Please give the listing underneath again, exactly as shown.

Start of DATA SHOWN

-- ==== Sys2Proof/Machine/Scheduler.lean ====
section
/-! DEFINITION. Sys2Proof/Machine/Scheduler.lean: the meanings of the commands that make queues, nodes and meters and set how they are
served, and the release decision (R286, R287, R298 to R316). -/

namespace Sys2Proof.Machine

/-! ### Creation -/

/-- The attachment of a new queue or node (R302, R309): the defaults, with a full bucket. -/
def Attach.new (level0 : Bool) (now : Nat) : Attach :=
  { priority := if level0 then 0 else 4, gate := 0, lenAdjust := if level0 then 20 else 0, quantum := if level0 then 0 else 2048, rate := 0
    burst := 16384, deficit := 0, fresh := false, tokens := 16384 * 65536, last := now, releasedPackets := 0, releasedBytes := 0 }

/-- The lowest index of a span that no channel of a kind uses. -/
def freeIndex {α : Type} (m : List (Nat × α)) (lo n : Nat) : Option Nat :=
  ((List.range (min n (m.length + 1))).map (lo + ·)).find? fun k => (mget m k).isNone

/-- The slice that owns the fewest queues, the lower number winning a tie (R287). -/
def State.fewestQueues (s : State) : Nat :=
  let count (n : Nat) : Nat := (s.tm.queues.filter fun (_, q) => decide (q.owner = n)).length
  (List.range 16).foldl (fun b n => if count n < count b then n else b) 0

/-- QUEUE_CREATE (R286, R287, R354). -/
def createQueue (v : List Byte) (s : State) : Except Status (Nat × State) :=
  let voq := decide (byteAt v 0 = 0)
  let port := byteAt v 2
  let hs := s.checkHandle 5 (beAt v 24 4)
  if v.length ≠ 32 then .error .range
  else if byteAt v 0 = 1 ∧ hs ≠ .ok then .error hs
  else
    let own := byteAt v 1
    let place : Bool :=
      if voq then
        (decide (own < 16) || decide (own = 0xFF)) && decide (port = 0) && decide (byteAt v 3 < 8) && decide (beAt v 4 2 < 0xFFF)
          && decide (beAt v 4 2 ≠ s.reg 0x8000 1) && decide (beAt v 24 4 = 0)
      else
        decide (byteAt v 0 = 1) && decide (port < 128) && (decide (own = 0xFF) || decide (own = s.reg 0x3001 port)) && decide (byteAt v 3 = 0)
          && decide (beAt v 4 2 = 0) && (mget s.tm.nodes (handleIndex (beAt v 24 4))).any (fun n => decide (n.port = port))
    let shares := s.pairEnabled && voq && s.tm.queues.any fun (_, q) => q.voq && decide (q.dest = beAt v 4 2) && decide (q.cls = byteAt v 3)
    if !place ∨ !limitsGood (slice v 6 18) 7 ∨ beAt v 28 4 ≠ 0 ∨ shares then .error .range
    else match freeIndex s.tm.queues 0 524288 with
      | none => .error .noResource
      | some i =>
        if s.reg 0x7000 8 < s.committedRes + beAt v 8 4 then .error .noResource
        else
          let slice := if own ≠ 0xFF then own else if voq then s.fewestQueues else s.reg 0x3001 port
          let flags := byteAt v 19
          let params := patch v 1 (natBe slice 1)
          let q : Queue := { params := params, admin := if bitAt flags 2 then .disabled else .enabled, packets := [], avg := 0, emptySince := s.now
                             emptyApplied := 0, admitted := 0, refused := 0, ended := 0, att := Attach.new false s.now, destroyer := none }
          .ok (s.handle 1 i, (s.setQueue i q).clearQueueStats i)

/-- QUEUE_CREATE (R287). -/
def execQueueCreate (o : Origin) (v : List Byte) (s : State) : Host.Outcome State Fault Refusal :=
  .next (State.endCreate o 0x7401 v (s.runCreate o 0x7401 v createQueue))

/-- The level-0 node of a port. -/
def State.portNode (s : State) (p : Nat) : Option Nat :=
  s.tm.nodes.findSome? fun (i, n) => if n.level = 0 ∧ n.port = p then some i else none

End of DATA SHOWN

_TASK RESULT_.
-- ==== Sys2Proof/Machine/Scheduler.lean ====
section
/-! DEFINITION. Sys2Proof/Machine/Scheduler.lean: the meanings of the commands that make queues, nodes and meters and set how they are
served, and the release decision (R286, R287, R298 to R316). -/

namespace Sys2Proof.Machine

/-! ### Creation -/

/-- The attachment of a new queue or node (R302, R309): the defaults, with a full bucket. -/
def Attach.new (level0 : Bool) (now : Nat) : Attach :=
  { priority := if level0 then 0 else 4, gate := 0, lenAdjust := if level0 then 20 else 0, quantum := if level0 then 0 else 2048, rate := 0
    burst := 16384, deficit := 0, fresh := false, tokens := 16384 * 65536, last := now, releasedPackets := 0, releasedBytes := 0 }

/-- The lowest index of a span that no channel of a kind uses. -/
def freeIndex {α : Type} (m : List (Nat × α)) (lo n : Nat) : Option Nat :=
  ((List.range (min n (m.length + 1))).map (lo + ·)).find? fun k => (mget m k).isNone

/-- The slice that owns the fewest queues, the lower number winning a tie (R287). -/
def State.fewestQueues (s : State) : Nat :=
  let count (n : Nat) : Nat := (s.tm.queues.filter fun (_, q) => decide (q.owner = n)).length
  (List.range 16).foldl (fun b n => if count n < count b then n else b) 0

/-- QUEUE_CREATE (R286, R287, R354). -/
def createQueue (v : List Byte) (s : State) : Except Status (Nat × State) :=
  let voq := decide (byteAt v 0 = 0)
  let port := byteAt v 2
  let hs := s.checkHandle 5 (beAt v 24 4)
  if v.length ≠ 32 then .error .range
  else if byteAt v 0 = 1 ∧ hs ≠ .ok then .error hs
  else
    let own := byteAt v 1
    let place : Bool :=
      if voq then
        (decide (own < 16) || decide (own = 0xFF)) && decide (port = 0) && decide (byteAt v 3 < 8) && decide (beAt v 4 2 < 0xFFF)
          && decide (beAt v 4 2 ≠ s.reg 0x8000 1) && decide (beAt v 24 4 = 0)
      else
        decide (byteAt v 0 = 1) && decide (port < 128) && (decide (own = 0xFF) || decide (own = s.reg 0x3001 port)) && decide (byteAt v 3 = 0)
          && decide (beAt v 4 2 = 0) && (mget s.tm.nodes (handleIndex (beAt v 24 4))).any (fun n => decide (n.port = port))
    let shares := s.pairEnabled && voq && s.tm.queues.any fun (_, q) => q.voq && decide (q.dest = beAt v 4 2) && decide (q.cls = byteAt v 3)
    if !place ∨ !limitsGood (slice v 6 18) 7 ∨ beAt v 28 4 ≠ 0 ∨ shares then .error .range
    else match freeIndex s.tm.queues 0 524288 with
      | none => .error .noResource
      | some i =>
        if s.reg 0x7000 8 < s.committedRes + beAt v 8 4 then .error .noResource
        else
          let slice := if own ≠ 0xFF then own else if voq then s.fewestQueues else s.reg 0x3001 port
          let flags := byteAt v 19
          let params := patch v 1 (natBe slice 1)
          let q : Queue := { params := params, admin := if bitAt flags 2 then .disabled else .enabled, packets := [], avg := 0, emptySince := s.now
                             emptyApplied := 0, admitted := 0, refused := 0, ended := 0, att := Attach.new false s.now, destroyer := none }
          .ok (s.handle 1 i, (s.setQueue i q).clearQueueStats i)

/-- QUEUE_CREATE (R287). -/
def execQueueCreate (o : Origin) (v : List Byte) (s : State) : Host.Outcome State Fault Refusal :=
  .next (State.endCreate o 0x7401 v (s.runCreate o 0x7401 v createQueue))

/-- The level-0 node of a port. -/
def State.portNode (s : State) (p : Nat) : Option Nat :=
  s.tm.nodes.findSome? fun (i, n) => if n.level = 0 ∧ n.port = p then some i else none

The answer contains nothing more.